WHAT NEEDS TO BE DONE>
The lines wanted run from the first one below through the one with "x.outq.map (fun o =>". Return them exactly.

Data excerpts
/-- ACKNOWLEDGEMENT_ARRIVE (R111, R115, R116): a pending MSENDA destination or an outgoing entry is answered; one that matches
nothing is discarded, and one with outcome 3 is malformed. -/
def execAcknowledgementArrive (core : Nat) (a : Ack) (s : State) : Host.Outcome State Fault Refusal :=
  runEvent (fun s =>
    if a.outcome = 3 then s.countMerr core
    else
    let c := s.coreAt core
    let waits (p : BitVec 32 × RegDest × Word) : Bool :=
      p.1 == a.seqn && bits p.2.2 51 40 == a.sdev && bits p.2.2 39 28 == a.score
    match c.sendaPend.find? waits with
    | some (_, d, _) =>
      let v : Word := match a.outcome with
        | 0 => ofN stOK
        | 1 => ofN stREFUSED
        | _ => st63 stREFUSED
      (s.modCore core (fun x => { x with sendaPend := x.sendaPend.filter (fun p => !waits p) })).push
        (.pendingValueArrive d (.value v))
    | none =>
      let mine (o : OutMsg) : Bool :=
        o.sent && o.msg.seqn == a.seqn && bits o.dest 51 40 == a.sdev && bits o.dest 39 28 == a.score
      if a.outcome = 1 then
        s.modCore core (fun x => { x with outq := x.outq.map (fun o =>
          if mine o then { o with sent := false, notBefore := s.coreAc core + o.backoff, backoff := min 8192 (2 * o.backoff) } else o) })
      else s.modCore core (fun x => { x with outq := x.outq.filter (fun o => !mine o) })) s

/-- The position of the first message that may leave the outgoing queue: no earlier one goes to the same core (R115). `again`
picks the ones whose back-off has expired. -/
def State.sendable (s : State) (core : Nat) (again : Bool) : Option OutMsg :=
  let q := (s.coreAt core).outq
  let at_ (n : Nat) (o : OutMsg) : Bool :=
    !o.sent && (if again then decide (64 < o.backoff) && decide (o.notBefore ≤ s.coreAc core) else o.backoff == 64) &&
      !((q.take n).any (fun x => bits x.dest 51 28 == bits o.dest 51 28))
  (((List.range q.length).zip q).find? (fun p => at_ p.1 p.2)).map (fun p => p.2)

/-- The queue with the first entry equal to `o` replaced: two messages of one queue may be equal until they are sent. -/
def replaceFirst (o o' : OutMsg) : List OutMsg → List OutMsg
  | [] => []
  | x :: r => if x = o then o' :: r else x :: replaceFirst o o' r

/-- OUTGOING_SEND: the message leaves the core with its sequence count (R111, R115). -/
def execOutgoingSend (core : Nat) (s : State) : Host.Outcome State Fault Refusal :=
  runEvent (fun s =>
    match s.sendable core false with
    | none => s
    | some o =>
      let q := (s.coreAt core).seqn
      let o' := { o with sent := true, msg := { o.msg with seqn := q } }
      (s.modCore core (fun c => { c with seqn := c.seqn + 1, outq := replaceFirst o o' c.outq })).dispatchMsg o.dest o.ch o'.msg) s

/-- OUTGOING_RESEND: the back-off after a FULL refusal has expired (R115). -/
def execOutgoingResend (core : Nat) (seqn : BitVec 32) (s : State) : Host.Outcome State Fault Refusal :=
  runEvent (fun s =>
    match (s.coreAt core).outq.find? (fun o => o.msg.seqn == seqn && !o.sent && decide (o.notBefore ≤ s.coreAc core) &&
        decide (64 < o.backoff)) with
    | none => s
    | some o =>
      (s.modCore core (fun c => { c with outq := replaceFirst o { o with sent := true } c.outq })).dispatchMsg
        o.dest o.ch o.msg) s

/-- HANDLER_START: an idle handler context takes the first entry of its queue that has not started (R114). -/
def execHandlerStart (core ctx : Nat) (s : State) : Host.Outcome State Fault Refusal :=
  runEvent (fun s =>
    let c := s.coreAt core
    let q := if ctx = 7 then c.highq else c.lowq
    if (s.ctxAt core ctx).phase ≠ .idle || q.any (fun e => e.state == 2) then s
    else
      match q.find? (fun e => e.state == 0) with
      | none => s
      | some e =>
        let m := e.msg
        let pay := m.payload ++ List.replicate (64 - m.payload.length) 0
        let mark (l : List MsgEntry) : List MsgEntry := l.map (fun x => if x.uid = e.uid then { x with state := 1 } else x)
        let s1 := s.modCore core (fun x => { x with lowq := mark x.lowq, highq := mark x.highq })
        s1.startCtx core ctx (.message e.uid) (ofN m.hpc) (fun k =>
          { k with g := (List.range 8).foldl (fun g j => g.set (8 + j) (wordAt pay (8 * j)))
                     (k.g.set 7 (if m.timed then m.ts else BitVec.allOnes 64)),
                   msgr := { k.msgr with id := msgId m, src := ofN (m.sdev * 2 ^ 11 + m.score), len := ofN m.len },
                   shotEnd := some (s.coreAc core + 2 ^ 16) })) s

/-! ## Arrivals (R118) -/

/-- The partition of an arrival's core is swapped out (R281). -/
def State.swappedCore (s : State) (core : Nat) : Option Nat :=
  match s.partOfCore core with
  | some p => if (s.part.get p).state = 4 then some p else none
  | none => none

/-- ARRIVAL_ENTRY_RESERVE: the entry is reserved, then the payload is written; while the queue is full the delivery waits. A
delivery to a swapped-out partition goes to its scorebook, and one that does not fit there is logged once and held (R281). -/
def arrivalAct (d : Arrival) : Act Unit := do
  let s ← get
  match s.partOfCore d.core with
  | none => return
  | some p =>
    if (s.part.get p).state = 5 then return
    else
      let take : Act Unit := do
        let s ← get
        match s.reserveArrival d with
        | none => stall
        | some s1 =>
          set s1
          if !d.bytes.isEmpty then writeLoc d.core 8 (spadLoc d.core (bits d.addr 17 0)) d.bytes
          modify (fun x => x.push (.arrivalReady d))
      if (s.part.get p).state = 4 then
        match s.replays p (.arr d) with
        | some n =>
          if (s.coreAt d.core).arrq.length < 8 then
            take
            modify (fun x => x.takeScore p n)
        | none =>
          match s.appendScore p 2 d.core d.tag
              (bytesOfWords [d.addr, d.len, d.extra, d.src, d.hpc] ++ d.bytes) with
          | some s1 => set s1
          | none =>
            if d.noted then stall
            set (s.logFull p)
            waitHere
      else take

def execArrivalEntryReserve (d : Arrival) (s : State) : Host.Outcome State Fault Refusal :=
  runEvent (fun s => s.runEvKept (.arrivalEntryReserve d) (.arrivalEntryReserve { d with noted := true }) (arrivalAct d)) s

/-- ARRIVAL_READY (R118). -/
def execArrivalReady (d : Arrival) (s : State) : Host.Outcome State Fault Refusal := runEvent (fun s => s.readyArrival d) s

/-- ARRIVAL_HANDLER_START: an idle arrival context takes the oldest ready entry (R118, R162). -/
def execArrivalHandlerStart (core ctx : Nat) (s : State) : Host.Outcome State Fault Refusal :=
  runEvent (fun s =>
    if (s.ctxAt core ctx).phase ≠ .idle || (s.coreAt core).arrq.any (fun e => e.state == 2) then s
    else
      match (s.coreAt core).arrq.find? (fun e => e.ready && e.state == 0) with
      | none => s
      | some e =>
        let d := e.arr
        let s1 := s.modCore core (fun c =>
          { c with arrq := c.arrq.map (fun x => if x.uid = e.uid then { x with state := 1 } else x) })
        s1.startCtx core ctx (.arrival e.uid) d.hpc (fun k =>
          { k with g := ((((k.g.set 7 (BitVec.allOnes 64)).set 8 d.addr).set 9 d.len).set 10 d.tag).set 11 d.extra,
                   msgr := { k.msgr with src := d.src }, shotEnd := some (s.coreAc core + 2 ^ 16) })) s

/-! ## Task instructions (R421 to R426) -/

/-- The checks of a task entry block (R421). -/
def entryChecks (b : List Byte) : Act Unit := do
  let e := wordAt b 0
  let cnt := wordAt b 16
  let shot := fieldAt b 24 1 % 32
  fieldIll 0 (bit e 5 || bits e 63 52 != 0)
  fieldIll 16 (bits cnt 2 0 != 0)
  fieldIll 24 ((decide (1 ≤ shot) && decide (shot ≤ 9)) || shot == 31)
  fieldIll 24 (fieldAt b 24 2 / 32 % 32 != 0)
  fieldIll 26 (fieldAt b 26 2 != 0)

/-- The origin queue that a spawned entry carries (R421). -/
def State.originQueue (s : State) : Nat :=
  match s.taskOf s.curCore s.curCtx with
  | some (_, t) => t.origq
  | none => ((List.range 64).find? (fun q => bit (s.part.get s.curPart).qmask q)).getD 0

/-- The entry of a block. -/
def State.entryOf (s : State) (b : List Byte) : TaskEntry :=
  { entry := wordAt b 0, arg := wordAt b 8, cnt := wordAt b 16, shot := fieldAt b 24 1 % 32, origq := s.originQueue,
    idx := fieldAt b 28 4, record := none, ident := none, sreg := 0, spawned := true }

/-- SPAWN (R421). -/
def spawnAct (a sa : Nat) : Act Unit := do
  prep 0xE0 [sa] [a]
  let g ← readG sa
  let b ← readBlock g 32 32
  holding (.spawn a sa) [a] (some b) (do
    entryChecks b
    let s ← get
    if 128 ≤ (s.coreAt s.curCore).taskq.length then writeG a (ofN stFULL)
    else
      modify (fun x => x.modCore x.curCore (fun c => { c with taskq := c.taskq ++ [s.entryOf b] }))
      writeG a (ofN stOK)
    advance)

def execSpawn (a sa : Nat) (s : State) : Host.Outcome State Fault Refusal := runAct (spawnAct a sa) s

/-- The clusters that a SPAWNT tries: the spawner's, then the partition's in ascending order, wrapping (R96). -/
def State.spawnOrder (s : State) : List Nat :=
  let own := clusterOf s.curCore
  let cls := s.clustersOf s.curPart
  own :: (cls.filter (fun c => decide (own < c)) ++ cls.filter (fun c => decide (c < own)))

/-- SPAWNT places an ordered task (R95, R96, R422). -/
def spawntAct (a sa sb : Nat) : Act Unit := do
  prepEarly 0xE1 [sa, sb] [a] [sa] (do
    let s ← get
    match s.blockNow (s.me.g.get sa) 32 32 with
    | some b => entryChecks b
    | none => pure ())
  let g ← readG sa
  let ts ← readG sb
  let b ← readBlock g 32 32
  holding (.spawnt a sa sb) [a] (some b) (do
    entryChecks b
    let s ← get
    let vt := s.me.ident.vtime
    if (vt != BitVec.allOnes 64 && ts.ult vt) || ts.ult (s.umpire.get s.curPart).gvt then writeG a (ofN stREFUSED)
    else
      takeSlot s.curCore
      let reply (st : Nat) : Act Unit :=
        modify (fun x => (x.setPend (x.dest a)).push (.pendingValueArrive (x.dest a) (.value (ofN st))))
      match s.spawnOrder.find? (fun cl => decide ((s.clusterAt cl).ord.length < 64)) with
      | none => reply stFULL
      | some cl =>
        modify (fun x =>
          let (u, y) := x.fresh
          let o : OrdTask :=
            { uid := u, ts := ts, spCore := x.curCore, spCount := (x.coreAt x.curCore).spawnCount, entry := x.entryOf b,
              state := .queued, irrevocable := false, aborted := false, core := 8 * cl, ctx := 0, serial := 0, slot := none, log := [], reads := [],
              writes := [], held := [], sends := [] }
          (y.modCluster cl (fun c => { c with ord := c.ord ++ [o] })).modCore x.curCore
            (fun c => { c with spawnCount := (c.spawnCount + 1) % 2 ^ 32 }))
        reply stOK
    advance)

def execSpawnt (a sa sb : Nat) (s : State) : Host.Outcome State Fault Refusal := runAct (spawntAct a sa sb) s

/-- A task-queue entry as 32 bytes (R92). -/
def TaskEntry.bytes (e : TaskEntry) : List Byte :=
  bytesOf e.entry.toNat 8 ++ bytesOf e.arg.toNat 8 ++ bytesOf e.cnt.toNat 8 ++
    bytesOf (e.shot % 32 + e.origq % 64 * 2 ^ 10 + e.idx % 2 ^ 32 * 2 ^ 32) 8

/-- POPT takes the tail of the own queue; the entry no longer counts as bound to its sealed region (R67, R423). -/
def poptAct (a sa : Nat) : Act Unit := do
  prep 0xE2 [sa] [a]
  let g ← readG sa
  let loc ← blockLoc g 32 32
  holding (.popt a sa) [a] none (do
    let s ← get
    match (s.coreAt s.curCore).taskq.getLast? with
    | none => writeG a (ofN stEMPTY)
    | some e =>
      writeLoc s.curCore s.curCtx loc e.bytes
      modify (fun x => (x.modCore x.curCore (fun c => { c with taskq := c.taskq.dropLast })).unbind e.sreg 1)
      writeG a (ofN stOK)
    advance)

def execPopt (a sa : Nat) (s : State) : Host.Outcome State Fault Refusal := runAct (poptAct a sa) s

/-- STEAL asks for the head of another core's queue (R424). -/
def stealAct (a sa sb : Nat) : Act Unit := do
  prepIll 0xE3 [sa, sb] [a] [sa] (fun s => bits (s.me.g.get sa) 63 11 != 0)
  let v ← readG sa
  let g ← readG sb
  if bits g 17 0 % 32 ≠ 0 then trapNow cALIGN g 32
  if 1920 ≤ bits v 10 0 then trapNow cXLATE v 0
  let _ ← blockLoc g 32 32
  holding (.steal a sa sb) [a] none (do
    let s ← get
    if s.partOfCore (bits v 10 0) ≠ s.partOfCore s.curCore then writeG a (ofN stREFUSED)
    else
      takeSlot s.curCore
      modify (fun x =>
        (x.setPend (x.dest a)).push (.victimQueueSteal { dest := x.dest a, victim := bits v 10 0, block := bits g 17 0 }))
    advance)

TASK SOLUTION>
/-- ACKNOWLEDGEMENT_ARRIVE (R111, R115, R116): a pending MSENDA destination or an outgoing entry is answered; one that matches
nothing is discarded, and one with outcome 3 is malformed. -/
def execAcknowledgementArrive (core : Nat) (a : Ack) (s : State) : Host.Outcome State Fault Refusal :=
  runEvent (fun s =>
    if a.outcome = 3 then s.countMerr core
    else
    let c := s.coreAt core
    let waits (p : BitVec 32 × RegDest × Word) : Bool :=
      p.1 == a.seqn && bits p.2.2 51 40 == a.sdev && bits p.2.2 39 28 == a.score
    match c.sendaPend.find? waits with
    | some (_, d, _) =>
      let v : Word := match a.outcome with
        | 0 => ofN stOK
        | 1 => ofN stREFUSED
        | _ => st63 stREFUSED
      (s.modCore core (fun x => { x with sendaPend := x.sendaPend.filter (fun p => !waits p) })).push
        (.pendingValueArrive d (.value v))
    | none =>
      let mine (o : OutMsg) : Bool :=
        o.sent && o.msg.seqn == a.seqn && bits o.dest 51 40 == a.sdev && bits o.dest 39 28 == a.score
      if a.outcome = 1 then
        s.modCore core (fun x => { x with outq := x.outq.map (fun o =>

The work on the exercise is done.